• _What to produce_
The task calls for every line of the data to be retyped exactly.

Data for review: Begin

-- ==== Sys2Proof/Machine/Dispatch.lean ====
section
/-!
DEFINITION. The dispatch: one arm per command, each the direct call of that command's meaning.
-/
namespace Sys2Proof.Machine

Data for review: End

• _Response_
-- ==== Sys2Proof/Machine/Dispatch.lean ====
section
/-!
DEFINITION. The dispatch: one arm per command, each the direct call of that command's meaning.
-/
namespace Sys2Proof.Machine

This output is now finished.